**Work instructions**
Range to reproduce from the entries below: the line with "disc : Disc", the line with "cells : Nat := 0", and every line in between. Give them exactly and give nothing else.

+-------+

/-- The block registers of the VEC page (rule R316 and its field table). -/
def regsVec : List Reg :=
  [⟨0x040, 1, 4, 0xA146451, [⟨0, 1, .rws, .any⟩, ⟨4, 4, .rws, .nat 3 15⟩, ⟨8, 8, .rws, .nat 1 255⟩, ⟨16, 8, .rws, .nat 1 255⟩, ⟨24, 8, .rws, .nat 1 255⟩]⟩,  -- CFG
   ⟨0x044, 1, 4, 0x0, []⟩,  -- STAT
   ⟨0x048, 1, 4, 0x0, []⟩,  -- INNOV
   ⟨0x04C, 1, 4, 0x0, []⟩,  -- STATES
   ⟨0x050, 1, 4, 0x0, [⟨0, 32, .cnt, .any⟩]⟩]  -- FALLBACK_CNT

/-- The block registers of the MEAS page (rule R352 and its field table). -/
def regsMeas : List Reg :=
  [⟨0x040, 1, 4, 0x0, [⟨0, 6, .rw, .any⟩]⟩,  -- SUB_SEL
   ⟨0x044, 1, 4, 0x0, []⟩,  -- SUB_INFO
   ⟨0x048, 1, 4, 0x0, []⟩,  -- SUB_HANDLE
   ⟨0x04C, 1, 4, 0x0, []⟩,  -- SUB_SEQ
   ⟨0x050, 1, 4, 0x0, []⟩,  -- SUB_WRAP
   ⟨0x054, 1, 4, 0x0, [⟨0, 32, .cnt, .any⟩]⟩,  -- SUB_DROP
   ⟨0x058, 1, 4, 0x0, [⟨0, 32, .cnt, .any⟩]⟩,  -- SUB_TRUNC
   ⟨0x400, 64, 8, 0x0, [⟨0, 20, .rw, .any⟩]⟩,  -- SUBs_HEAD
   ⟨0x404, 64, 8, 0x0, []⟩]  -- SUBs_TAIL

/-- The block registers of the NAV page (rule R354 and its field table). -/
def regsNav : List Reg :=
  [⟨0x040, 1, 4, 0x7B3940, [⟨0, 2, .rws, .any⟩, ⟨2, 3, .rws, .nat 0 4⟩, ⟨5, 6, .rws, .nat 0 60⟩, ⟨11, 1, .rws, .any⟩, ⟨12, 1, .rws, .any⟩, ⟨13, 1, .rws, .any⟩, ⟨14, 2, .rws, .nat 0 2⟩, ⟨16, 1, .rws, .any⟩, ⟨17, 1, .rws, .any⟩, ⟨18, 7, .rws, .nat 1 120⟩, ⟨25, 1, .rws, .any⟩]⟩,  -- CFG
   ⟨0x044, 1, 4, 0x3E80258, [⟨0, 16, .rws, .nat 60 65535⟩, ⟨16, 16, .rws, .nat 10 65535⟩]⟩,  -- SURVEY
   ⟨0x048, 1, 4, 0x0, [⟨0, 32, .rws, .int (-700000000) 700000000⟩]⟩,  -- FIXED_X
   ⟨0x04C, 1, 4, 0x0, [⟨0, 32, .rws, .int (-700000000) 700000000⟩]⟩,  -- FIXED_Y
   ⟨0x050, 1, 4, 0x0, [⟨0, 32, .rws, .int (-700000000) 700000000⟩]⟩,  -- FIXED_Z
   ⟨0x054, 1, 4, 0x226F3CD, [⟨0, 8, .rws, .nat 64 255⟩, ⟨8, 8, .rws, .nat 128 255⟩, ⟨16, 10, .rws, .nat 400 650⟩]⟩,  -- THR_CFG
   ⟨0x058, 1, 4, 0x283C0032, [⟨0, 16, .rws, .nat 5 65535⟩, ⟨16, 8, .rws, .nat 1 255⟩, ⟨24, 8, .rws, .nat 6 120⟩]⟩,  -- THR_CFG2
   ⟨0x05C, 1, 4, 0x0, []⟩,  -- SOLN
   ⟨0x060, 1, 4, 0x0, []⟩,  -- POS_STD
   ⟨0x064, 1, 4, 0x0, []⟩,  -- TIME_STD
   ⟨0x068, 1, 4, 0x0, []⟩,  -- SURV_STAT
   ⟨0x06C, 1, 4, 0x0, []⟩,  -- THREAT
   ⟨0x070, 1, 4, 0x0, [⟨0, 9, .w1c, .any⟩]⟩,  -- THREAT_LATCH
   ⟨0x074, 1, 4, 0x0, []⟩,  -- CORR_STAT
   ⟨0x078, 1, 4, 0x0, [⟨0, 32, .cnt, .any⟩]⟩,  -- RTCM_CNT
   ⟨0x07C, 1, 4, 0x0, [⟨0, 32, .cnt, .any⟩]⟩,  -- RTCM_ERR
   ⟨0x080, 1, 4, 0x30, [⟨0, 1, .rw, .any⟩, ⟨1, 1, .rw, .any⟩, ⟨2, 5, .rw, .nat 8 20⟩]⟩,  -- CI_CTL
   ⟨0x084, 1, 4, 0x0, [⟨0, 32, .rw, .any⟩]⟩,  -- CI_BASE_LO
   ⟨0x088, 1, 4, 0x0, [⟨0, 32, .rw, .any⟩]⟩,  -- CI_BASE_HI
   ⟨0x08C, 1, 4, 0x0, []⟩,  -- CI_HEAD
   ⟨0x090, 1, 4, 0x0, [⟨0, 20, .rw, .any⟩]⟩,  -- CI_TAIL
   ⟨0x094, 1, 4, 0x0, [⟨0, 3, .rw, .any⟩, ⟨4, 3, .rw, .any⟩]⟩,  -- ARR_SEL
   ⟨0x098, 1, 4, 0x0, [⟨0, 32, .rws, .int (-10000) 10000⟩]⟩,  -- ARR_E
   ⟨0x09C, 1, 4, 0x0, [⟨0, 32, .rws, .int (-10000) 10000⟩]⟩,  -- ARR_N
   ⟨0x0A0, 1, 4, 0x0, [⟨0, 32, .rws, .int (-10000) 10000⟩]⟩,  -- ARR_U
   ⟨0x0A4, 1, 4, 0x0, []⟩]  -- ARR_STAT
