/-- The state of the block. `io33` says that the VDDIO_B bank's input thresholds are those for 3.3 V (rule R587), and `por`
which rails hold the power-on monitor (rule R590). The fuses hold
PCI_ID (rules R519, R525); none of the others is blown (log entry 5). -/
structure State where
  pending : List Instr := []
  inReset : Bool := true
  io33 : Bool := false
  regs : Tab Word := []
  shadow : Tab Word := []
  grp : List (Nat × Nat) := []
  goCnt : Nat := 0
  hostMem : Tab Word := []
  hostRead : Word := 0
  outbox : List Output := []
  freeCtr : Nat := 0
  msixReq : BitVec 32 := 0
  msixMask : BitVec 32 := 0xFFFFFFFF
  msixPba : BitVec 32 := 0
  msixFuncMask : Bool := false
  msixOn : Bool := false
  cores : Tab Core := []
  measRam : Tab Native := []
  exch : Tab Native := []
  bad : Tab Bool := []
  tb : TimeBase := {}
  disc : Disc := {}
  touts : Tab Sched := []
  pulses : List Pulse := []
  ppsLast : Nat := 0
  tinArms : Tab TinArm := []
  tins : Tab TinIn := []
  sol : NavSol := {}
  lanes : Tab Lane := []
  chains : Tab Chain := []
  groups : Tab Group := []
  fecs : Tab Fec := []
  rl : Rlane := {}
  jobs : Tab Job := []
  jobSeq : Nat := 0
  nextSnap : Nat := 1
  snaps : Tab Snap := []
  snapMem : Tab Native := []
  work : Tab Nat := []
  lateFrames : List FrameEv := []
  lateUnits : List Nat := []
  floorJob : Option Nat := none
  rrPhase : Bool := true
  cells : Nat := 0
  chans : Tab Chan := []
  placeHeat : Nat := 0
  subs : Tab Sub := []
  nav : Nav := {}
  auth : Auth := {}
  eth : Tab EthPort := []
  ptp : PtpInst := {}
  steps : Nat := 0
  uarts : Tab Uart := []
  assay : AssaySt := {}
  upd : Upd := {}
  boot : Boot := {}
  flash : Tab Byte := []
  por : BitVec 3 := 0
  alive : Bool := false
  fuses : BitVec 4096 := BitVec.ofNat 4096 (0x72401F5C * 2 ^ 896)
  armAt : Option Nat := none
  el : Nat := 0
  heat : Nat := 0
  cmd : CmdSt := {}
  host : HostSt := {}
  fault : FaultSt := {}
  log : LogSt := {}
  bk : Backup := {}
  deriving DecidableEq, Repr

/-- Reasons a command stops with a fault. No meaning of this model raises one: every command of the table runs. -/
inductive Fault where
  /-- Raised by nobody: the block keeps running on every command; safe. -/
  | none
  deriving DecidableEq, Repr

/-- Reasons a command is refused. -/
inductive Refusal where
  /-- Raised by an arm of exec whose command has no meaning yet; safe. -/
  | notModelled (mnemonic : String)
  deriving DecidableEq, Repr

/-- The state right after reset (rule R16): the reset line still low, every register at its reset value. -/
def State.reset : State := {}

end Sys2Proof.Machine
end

+-------+

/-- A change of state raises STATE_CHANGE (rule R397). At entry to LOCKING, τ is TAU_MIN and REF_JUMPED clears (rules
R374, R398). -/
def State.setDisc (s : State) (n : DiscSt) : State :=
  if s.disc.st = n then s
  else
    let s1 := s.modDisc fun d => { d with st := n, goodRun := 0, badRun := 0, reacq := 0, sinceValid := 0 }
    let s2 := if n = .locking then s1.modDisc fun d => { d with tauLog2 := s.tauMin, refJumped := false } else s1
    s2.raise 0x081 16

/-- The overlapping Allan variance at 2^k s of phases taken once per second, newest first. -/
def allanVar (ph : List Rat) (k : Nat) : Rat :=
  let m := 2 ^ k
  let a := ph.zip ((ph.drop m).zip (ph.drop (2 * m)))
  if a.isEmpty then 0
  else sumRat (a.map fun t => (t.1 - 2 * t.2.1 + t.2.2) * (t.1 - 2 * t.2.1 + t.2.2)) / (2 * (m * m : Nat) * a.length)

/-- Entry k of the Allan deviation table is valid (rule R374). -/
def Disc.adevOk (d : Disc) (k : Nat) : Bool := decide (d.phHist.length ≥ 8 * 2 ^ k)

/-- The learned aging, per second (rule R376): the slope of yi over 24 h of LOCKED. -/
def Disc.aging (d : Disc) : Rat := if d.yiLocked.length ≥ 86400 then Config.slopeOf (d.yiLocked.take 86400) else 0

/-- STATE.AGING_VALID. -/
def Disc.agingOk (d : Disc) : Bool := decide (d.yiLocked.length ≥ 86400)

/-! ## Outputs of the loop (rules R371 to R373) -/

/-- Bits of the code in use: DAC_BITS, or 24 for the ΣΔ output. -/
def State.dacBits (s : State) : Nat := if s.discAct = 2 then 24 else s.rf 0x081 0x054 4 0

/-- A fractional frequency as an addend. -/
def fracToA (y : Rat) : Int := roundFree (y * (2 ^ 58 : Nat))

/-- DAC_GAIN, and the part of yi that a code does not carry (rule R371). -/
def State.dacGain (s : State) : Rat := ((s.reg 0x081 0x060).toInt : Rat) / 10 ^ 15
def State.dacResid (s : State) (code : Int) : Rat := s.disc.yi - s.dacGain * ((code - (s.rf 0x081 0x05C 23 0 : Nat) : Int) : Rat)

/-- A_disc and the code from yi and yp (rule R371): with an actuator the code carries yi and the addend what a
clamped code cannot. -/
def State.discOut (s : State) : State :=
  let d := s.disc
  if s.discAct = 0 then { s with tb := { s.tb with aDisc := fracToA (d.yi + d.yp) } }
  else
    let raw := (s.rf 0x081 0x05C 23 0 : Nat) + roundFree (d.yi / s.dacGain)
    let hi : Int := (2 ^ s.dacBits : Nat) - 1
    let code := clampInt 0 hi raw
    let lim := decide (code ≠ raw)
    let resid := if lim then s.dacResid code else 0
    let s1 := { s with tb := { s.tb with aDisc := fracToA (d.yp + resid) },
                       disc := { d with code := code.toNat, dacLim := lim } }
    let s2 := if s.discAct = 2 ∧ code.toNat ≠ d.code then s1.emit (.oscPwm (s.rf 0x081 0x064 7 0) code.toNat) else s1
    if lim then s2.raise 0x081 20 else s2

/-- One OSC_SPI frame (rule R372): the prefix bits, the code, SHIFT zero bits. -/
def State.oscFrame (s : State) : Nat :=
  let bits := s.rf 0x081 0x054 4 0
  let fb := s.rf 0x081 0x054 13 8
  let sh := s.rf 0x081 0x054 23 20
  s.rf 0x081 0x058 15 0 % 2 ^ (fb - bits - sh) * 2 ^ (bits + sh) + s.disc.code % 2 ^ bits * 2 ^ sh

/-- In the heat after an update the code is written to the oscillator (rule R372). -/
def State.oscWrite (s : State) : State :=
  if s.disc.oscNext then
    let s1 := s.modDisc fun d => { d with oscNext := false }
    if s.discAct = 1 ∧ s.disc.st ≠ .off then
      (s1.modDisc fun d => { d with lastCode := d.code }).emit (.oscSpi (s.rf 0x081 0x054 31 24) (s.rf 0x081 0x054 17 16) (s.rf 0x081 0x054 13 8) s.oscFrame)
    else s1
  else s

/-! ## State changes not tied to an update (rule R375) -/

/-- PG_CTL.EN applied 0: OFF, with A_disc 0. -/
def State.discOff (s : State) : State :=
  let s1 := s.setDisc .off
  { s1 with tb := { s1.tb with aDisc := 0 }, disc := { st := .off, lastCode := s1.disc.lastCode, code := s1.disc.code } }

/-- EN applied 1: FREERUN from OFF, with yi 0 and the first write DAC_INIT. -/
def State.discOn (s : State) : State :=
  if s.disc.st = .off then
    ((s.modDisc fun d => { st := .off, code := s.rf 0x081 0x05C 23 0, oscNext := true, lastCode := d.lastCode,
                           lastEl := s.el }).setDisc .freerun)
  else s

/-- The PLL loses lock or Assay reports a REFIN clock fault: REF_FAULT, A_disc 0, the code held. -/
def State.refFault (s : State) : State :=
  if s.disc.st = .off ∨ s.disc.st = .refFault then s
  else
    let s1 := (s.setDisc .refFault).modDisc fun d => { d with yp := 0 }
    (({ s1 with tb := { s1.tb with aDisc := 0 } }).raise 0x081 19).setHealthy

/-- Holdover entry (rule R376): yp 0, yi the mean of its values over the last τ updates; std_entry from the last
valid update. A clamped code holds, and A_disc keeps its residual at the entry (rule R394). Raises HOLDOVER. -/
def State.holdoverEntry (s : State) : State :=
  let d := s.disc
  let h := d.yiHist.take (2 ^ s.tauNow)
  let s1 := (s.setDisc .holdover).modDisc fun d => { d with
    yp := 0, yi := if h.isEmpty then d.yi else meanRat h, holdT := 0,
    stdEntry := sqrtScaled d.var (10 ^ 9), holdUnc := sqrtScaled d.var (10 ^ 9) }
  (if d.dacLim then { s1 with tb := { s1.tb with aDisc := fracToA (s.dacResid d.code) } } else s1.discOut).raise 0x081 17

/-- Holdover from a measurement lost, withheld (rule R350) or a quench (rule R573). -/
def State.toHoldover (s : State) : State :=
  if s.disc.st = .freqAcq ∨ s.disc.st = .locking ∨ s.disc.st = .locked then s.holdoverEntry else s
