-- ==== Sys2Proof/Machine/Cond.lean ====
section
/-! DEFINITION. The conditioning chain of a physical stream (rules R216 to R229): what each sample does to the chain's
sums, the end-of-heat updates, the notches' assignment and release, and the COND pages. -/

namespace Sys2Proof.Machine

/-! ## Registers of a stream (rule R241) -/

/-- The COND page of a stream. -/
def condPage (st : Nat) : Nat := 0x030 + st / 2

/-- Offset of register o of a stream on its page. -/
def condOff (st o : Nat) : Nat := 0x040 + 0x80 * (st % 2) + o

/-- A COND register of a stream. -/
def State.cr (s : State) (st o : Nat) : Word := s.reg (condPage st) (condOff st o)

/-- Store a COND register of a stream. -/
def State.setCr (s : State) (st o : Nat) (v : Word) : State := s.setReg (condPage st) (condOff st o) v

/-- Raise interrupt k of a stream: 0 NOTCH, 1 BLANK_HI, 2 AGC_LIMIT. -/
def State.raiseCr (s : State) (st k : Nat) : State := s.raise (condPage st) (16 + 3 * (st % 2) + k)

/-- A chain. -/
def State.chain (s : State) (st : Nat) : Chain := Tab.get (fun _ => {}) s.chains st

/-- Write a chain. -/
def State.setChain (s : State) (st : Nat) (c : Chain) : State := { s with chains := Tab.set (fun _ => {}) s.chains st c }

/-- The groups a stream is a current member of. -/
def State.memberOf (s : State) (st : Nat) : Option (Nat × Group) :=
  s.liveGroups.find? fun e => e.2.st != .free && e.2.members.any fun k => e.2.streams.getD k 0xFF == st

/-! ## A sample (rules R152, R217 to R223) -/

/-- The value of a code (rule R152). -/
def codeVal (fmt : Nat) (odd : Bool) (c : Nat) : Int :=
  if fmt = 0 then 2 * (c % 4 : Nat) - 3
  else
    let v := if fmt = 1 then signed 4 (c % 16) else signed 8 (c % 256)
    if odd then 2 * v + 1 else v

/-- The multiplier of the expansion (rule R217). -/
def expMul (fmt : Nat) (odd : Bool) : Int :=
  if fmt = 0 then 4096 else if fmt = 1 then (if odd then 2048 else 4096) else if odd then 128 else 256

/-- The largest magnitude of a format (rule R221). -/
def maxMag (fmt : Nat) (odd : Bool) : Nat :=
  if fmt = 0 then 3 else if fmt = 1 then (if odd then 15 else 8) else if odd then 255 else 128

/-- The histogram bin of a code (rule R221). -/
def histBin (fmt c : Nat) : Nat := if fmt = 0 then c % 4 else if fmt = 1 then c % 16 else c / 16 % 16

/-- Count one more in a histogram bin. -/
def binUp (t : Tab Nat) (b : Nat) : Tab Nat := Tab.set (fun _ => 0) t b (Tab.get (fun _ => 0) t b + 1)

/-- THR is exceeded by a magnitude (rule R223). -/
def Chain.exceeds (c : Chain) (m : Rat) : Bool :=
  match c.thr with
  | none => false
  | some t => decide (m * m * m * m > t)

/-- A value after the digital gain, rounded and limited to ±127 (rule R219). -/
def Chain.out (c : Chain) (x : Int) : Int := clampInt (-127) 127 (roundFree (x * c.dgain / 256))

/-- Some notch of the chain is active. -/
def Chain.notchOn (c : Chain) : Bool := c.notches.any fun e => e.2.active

+-------+

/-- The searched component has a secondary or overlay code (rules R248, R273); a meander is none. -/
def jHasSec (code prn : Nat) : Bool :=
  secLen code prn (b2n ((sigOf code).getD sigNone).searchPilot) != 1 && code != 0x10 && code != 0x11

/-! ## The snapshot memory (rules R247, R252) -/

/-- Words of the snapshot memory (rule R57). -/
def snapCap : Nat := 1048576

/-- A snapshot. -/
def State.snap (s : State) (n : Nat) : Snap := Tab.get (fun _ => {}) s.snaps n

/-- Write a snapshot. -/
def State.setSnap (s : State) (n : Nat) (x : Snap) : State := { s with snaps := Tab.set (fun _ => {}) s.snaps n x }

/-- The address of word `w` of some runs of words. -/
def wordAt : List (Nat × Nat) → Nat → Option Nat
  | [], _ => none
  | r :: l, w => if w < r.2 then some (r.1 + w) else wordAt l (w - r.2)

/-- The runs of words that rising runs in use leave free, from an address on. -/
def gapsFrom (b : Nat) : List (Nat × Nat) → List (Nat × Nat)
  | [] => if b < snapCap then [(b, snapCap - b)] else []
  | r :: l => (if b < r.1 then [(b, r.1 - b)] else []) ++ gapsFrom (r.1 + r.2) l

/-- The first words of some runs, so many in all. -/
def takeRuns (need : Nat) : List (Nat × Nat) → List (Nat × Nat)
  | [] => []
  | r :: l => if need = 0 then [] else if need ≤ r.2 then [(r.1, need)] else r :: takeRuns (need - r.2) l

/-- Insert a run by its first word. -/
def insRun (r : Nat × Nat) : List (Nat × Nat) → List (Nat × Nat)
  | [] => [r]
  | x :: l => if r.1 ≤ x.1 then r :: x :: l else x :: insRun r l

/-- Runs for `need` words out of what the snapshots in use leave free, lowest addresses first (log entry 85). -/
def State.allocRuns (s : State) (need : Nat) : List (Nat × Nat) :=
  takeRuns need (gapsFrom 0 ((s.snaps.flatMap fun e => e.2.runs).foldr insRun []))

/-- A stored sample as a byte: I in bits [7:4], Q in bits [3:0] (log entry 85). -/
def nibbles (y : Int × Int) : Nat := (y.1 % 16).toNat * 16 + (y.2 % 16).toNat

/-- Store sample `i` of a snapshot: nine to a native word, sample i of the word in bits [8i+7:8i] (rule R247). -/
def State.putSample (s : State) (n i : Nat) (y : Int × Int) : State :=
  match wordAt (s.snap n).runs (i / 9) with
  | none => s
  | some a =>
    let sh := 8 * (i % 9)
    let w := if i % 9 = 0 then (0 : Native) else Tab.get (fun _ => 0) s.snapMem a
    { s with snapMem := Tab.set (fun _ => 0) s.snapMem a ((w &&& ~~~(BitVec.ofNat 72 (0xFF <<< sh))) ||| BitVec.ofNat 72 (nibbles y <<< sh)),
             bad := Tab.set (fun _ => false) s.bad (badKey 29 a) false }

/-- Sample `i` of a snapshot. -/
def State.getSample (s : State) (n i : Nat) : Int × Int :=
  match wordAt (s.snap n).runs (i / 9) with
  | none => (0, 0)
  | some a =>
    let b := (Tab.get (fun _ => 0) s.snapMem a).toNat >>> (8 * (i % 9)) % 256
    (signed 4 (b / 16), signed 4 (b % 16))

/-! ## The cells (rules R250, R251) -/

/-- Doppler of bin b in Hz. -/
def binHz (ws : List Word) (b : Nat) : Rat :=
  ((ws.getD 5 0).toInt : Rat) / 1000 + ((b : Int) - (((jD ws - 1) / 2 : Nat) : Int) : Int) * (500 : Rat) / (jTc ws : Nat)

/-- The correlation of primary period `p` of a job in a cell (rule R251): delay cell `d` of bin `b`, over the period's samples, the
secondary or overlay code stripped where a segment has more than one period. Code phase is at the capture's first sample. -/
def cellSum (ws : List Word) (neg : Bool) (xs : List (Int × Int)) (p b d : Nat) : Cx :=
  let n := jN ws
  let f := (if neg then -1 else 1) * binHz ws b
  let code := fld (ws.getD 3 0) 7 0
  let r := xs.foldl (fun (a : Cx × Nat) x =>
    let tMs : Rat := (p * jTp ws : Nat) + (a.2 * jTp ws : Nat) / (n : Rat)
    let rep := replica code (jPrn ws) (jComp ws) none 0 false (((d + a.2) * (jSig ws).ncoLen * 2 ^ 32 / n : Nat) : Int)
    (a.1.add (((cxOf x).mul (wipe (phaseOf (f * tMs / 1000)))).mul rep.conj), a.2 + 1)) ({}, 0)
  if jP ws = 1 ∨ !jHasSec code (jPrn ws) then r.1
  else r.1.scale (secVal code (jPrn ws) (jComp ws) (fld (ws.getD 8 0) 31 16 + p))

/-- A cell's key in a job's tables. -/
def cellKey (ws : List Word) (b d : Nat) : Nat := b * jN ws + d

+-------+

**Solution to this problem**
  disc : Disc := {}
  touts : Tab Sched := []
  pulses : List Pulse := []
  ppsLast : Nat := 0
  tinArms : Tab TinArm := []
  tins : Tab TinIn := []
  sol : NavSol := {}
  lanes : Tab Lane := []
  chains : Tab Chain := []
  groups : Tab Group := []
  fecs : Tab Fec := []
  rl : Rlane := {}
  jobs : Tab Job := []
  jobSeq : Nat := 0
  nextSnap : Nat := 1
  snaps : Tab Snap := []
  snapMem : Tab Native := []
  work : Tab Nat := []
  lateFrames : List FrameEv := []
  lateUnits : List Nat := []
  floorJob : Option Nat := none
  rrPhase : Bool := true
  cells : Nat := 0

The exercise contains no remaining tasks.